__Activity__:
Go line by line through the listing below and copy those that hold "isRemoteRequest".

━━━━━━━━━━━━━━━━

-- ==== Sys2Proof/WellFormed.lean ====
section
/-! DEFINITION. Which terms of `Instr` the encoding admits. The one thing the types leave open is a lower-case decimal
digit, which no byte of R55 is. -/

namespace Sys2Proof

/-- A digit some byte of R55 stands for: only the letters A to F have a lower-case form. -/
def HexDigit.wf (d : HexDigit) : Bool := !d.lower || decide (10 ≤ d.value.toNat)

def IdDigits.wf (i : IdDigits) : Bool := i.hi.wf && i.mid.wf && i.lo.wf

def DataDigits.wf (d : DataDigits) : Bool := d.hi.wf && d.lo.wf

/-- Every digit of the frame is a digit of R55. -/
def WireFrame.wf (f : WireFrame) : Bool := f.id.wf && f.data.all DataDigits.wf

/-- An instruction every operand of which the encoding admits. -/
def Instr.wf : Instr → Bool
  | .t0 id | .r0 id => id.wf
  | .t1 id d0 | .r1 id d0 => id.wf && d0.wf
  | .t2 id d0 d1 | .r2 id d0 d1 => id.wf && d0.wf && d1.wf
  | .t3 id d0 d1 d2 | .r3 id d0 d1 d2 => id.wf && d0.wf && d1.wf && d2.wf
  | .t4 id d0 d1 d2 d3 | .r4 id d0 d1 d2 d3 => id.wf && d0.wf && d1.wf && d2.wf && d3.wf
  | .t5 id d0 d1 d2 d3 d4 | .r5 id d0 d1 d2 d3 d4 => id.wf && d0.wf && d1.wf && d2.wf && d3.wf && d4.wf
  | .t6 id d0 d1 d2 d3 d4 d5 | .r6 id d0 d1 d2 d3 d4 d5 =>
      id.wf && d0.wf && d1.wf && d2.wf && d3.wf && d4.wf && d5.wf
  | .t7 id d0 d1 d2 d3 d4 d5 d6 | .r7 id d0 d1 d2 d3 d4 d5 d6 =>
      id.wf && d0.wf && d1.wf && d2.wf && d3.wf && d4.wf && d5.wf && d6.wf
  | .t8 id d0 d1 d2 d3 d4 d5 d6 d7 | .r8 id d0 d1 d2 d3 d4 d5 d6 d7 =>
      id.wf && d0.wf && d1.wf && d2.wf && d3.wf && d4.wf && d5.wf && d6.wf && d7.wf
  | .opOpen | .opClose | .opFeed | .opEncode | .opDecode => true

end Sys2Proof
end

━━━━━━━━━━━━━━━━

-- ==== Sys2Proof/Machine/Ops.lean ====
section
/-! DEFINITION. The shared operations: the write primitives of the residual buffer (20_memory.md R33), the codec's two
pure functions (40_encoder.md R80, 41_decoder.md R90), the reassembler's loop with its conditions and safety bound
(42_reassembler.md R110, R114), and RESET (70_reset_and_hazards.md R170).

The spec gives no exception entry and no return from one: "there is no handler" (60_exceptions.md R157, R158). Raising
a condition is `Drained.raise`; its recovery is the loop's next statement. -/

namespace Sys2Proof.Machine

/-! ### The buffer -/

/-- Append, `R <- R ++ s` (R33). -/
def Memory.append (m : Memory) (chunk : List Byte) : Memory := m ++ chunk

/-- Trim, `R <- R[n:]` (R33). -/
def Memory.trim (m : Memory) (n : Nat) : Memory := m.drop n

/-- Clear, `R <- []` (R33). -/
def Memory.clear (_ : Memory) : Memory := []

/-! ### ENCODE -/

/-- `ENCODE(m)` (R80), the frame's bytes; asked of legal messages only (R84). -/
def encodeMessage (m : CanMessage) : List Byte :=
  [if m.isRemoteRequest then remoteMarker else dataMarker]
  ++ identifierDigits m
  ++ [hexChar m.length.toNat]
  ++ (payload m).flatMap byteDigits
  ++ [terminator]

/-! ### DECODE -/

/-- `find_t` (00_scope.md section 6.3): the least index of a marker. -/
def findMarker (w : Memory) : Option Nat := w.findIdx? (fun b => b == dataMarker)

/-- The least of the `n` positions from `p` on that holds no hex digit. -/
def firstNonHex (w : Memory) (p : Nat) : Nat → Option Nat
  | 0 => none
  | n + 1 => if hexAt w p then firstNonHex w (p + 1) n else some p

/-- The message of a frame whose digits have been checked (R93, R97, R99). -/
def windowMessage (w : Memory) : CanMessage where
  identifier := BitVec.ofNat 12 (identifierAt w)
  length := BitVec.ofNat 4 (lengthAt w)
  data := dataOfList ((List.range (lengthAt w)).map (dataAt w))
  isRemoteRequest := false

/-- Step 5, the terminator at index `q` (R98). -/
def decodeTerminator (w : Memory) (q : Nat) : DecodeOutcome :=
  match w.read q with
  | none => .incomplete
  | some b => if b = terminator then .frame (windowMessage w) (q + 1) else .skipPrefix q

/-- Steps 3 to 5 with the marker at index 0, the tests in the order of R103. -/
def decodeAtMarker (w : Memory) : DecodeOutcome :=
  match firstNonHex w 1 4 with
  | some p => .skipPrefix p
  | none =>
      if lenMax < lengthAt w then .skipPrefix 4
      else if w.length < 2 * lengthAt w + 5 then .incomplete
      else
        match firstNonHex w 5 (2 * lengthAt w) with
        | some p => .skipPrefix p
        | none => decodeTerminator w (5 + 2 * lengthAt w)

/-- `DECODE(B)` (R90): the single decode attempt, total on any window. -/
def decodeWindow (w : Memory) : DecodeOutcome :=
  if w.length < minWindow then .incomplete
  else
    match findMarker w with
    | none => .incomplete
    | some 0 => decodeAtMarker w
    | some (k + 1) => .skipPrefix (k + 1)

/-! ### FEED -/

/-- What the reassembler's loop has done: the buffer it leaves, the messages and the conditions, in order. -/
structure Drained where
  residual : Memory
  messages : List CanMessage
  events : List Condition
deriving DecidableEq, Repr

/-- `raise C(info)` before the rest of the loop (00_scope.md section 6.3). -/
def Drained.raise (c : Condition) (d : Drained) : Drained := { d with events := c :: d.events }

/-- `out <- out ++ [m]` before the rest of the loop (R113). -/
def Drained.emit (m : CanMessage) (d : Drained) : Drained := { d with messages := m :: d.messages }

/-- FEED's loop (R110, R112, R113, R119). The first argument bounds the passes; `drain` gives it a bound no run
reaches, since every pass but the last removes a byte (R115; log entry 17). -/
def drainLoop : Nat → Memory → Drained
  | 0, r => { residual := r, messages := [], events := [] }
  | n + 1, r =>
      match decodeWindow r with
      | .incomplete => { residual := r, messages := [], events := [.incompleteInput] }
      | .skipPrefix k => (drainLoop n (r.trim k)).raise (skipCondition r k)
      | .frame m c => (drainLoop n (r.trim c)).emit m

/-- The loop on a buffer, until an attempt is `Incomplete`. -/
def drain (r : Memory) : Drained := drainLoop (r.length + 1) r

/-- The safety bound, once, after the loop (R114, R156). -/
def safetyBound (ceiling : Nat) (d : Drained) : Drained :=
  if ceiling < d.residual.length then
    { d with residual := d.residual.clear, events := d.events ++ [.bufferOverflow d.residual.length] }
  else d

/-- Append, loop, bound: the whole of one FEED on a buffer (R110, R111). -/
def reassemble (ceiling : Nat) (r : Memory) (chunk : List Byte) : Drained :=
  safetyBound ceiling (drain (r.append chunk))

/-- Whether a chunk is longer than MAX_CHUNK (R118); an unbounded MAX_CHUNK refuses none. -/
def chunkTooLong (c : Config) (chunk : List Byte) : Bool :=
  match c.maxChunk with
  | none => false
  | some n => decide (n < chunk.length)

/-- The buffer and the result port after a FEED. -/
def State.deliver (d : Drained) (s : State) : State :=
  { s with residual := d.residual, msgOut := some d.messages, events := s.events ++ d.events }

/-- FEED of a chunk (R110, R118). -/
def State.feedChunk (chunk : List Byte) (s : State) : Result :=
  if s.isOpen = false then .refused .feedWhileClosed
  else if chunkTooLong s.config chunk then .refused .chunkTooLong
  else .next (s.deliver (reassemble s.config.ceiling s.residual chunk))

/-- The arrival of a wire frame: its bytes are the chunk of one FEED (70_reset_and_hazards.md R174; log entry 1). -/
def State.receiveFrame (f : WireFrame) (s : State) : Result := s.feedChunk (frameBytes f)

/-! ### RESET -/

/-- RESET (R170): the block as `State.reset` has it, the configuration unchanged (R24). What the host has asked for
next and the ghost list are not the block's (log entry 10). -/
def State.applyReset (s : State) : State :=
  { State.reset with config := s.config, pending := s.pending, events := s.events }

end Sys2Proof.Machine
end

━━━━━━━━━━━━━━━━

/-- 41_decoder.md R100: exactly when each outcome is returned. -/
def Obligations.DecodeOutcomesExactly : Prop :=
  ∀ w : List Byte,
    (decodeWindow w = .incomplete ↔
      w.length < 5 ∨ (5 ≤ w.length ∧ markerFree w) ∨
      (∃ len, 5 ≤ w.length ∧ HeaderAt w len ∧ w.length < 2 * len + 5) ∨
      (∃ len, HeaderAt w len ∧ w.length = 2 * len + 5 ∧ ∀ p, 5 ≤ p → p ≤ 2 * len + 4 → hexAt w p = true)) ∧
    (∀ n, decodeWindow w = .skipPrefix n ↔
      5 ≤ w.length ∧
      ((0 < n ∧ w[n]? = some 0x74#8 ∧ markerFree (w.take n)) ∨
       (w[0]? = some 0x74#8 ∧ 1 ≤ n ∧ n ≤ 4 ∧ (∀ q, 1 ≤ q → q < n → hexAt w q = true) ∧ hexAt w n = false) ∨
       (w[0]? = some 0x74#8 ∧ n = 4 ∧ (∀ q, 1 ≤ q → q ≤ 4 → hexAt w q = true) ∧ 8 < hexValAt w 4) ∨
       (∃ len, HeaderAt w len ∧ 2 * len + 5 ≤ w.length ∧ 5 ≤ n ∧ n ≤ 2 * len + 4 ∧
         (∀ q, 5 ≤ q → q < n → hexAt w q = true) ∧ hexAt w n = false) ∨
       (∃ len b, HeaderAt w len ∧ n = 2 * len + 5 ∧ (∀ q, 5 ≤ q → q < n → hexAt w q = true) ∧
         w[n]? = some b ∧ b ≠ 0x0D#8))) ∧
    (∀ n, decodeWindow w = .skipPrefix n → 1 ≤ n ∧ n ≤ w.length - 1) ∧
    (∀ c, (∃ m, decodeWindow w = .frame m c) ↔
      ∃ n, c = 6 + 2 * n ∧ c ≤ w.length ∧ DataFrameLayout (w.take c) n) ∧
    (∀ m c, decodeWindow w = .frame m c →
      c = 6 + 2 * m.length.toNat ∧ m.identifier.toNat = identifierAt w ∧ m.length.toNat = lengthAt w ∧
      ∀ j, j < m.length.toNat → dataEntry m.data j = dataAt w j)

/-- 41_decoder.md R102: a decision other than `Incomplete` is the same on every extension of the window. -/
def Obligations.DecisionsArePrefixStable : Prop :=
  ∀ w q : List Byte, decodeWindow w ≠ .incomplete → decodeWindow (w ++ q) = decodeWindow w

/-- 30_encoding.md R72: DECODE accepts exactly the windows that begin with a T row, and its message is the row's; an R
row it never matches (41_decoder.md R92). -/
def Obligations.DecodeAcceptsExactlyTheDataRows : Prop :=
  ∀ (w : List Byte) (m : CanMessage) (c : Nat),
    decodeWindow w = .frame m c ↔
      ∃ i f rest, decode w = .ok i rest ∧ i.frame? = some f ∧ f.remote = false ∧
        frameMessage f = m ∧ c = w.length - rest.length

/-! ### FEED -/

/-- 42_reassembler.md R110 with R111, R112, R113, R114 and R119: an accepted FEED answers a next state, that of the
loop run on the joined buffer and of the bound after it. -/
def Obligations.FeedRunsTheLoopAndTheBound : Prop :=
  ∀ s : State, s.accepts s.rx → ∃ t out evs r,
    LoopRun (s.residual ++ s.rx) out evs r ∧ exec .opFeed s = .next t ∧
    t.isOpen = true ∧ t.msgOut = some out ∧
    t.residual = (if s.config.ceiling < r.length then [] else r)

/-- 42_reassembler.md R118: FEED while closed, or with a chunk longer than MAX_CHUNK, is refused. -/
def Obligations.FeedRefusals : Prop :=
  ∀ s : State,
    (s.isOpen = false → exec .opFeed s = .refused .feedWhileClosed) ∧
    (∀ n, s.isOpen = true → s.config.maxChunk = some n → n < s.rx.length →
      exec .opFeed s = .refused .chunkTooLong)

━━━━━━━━━━━━━━━━

__Reply to the exercise__:
  [if m.isRemoteRequest then remoteMarker else dataMarker]
  isRemoteRequest := false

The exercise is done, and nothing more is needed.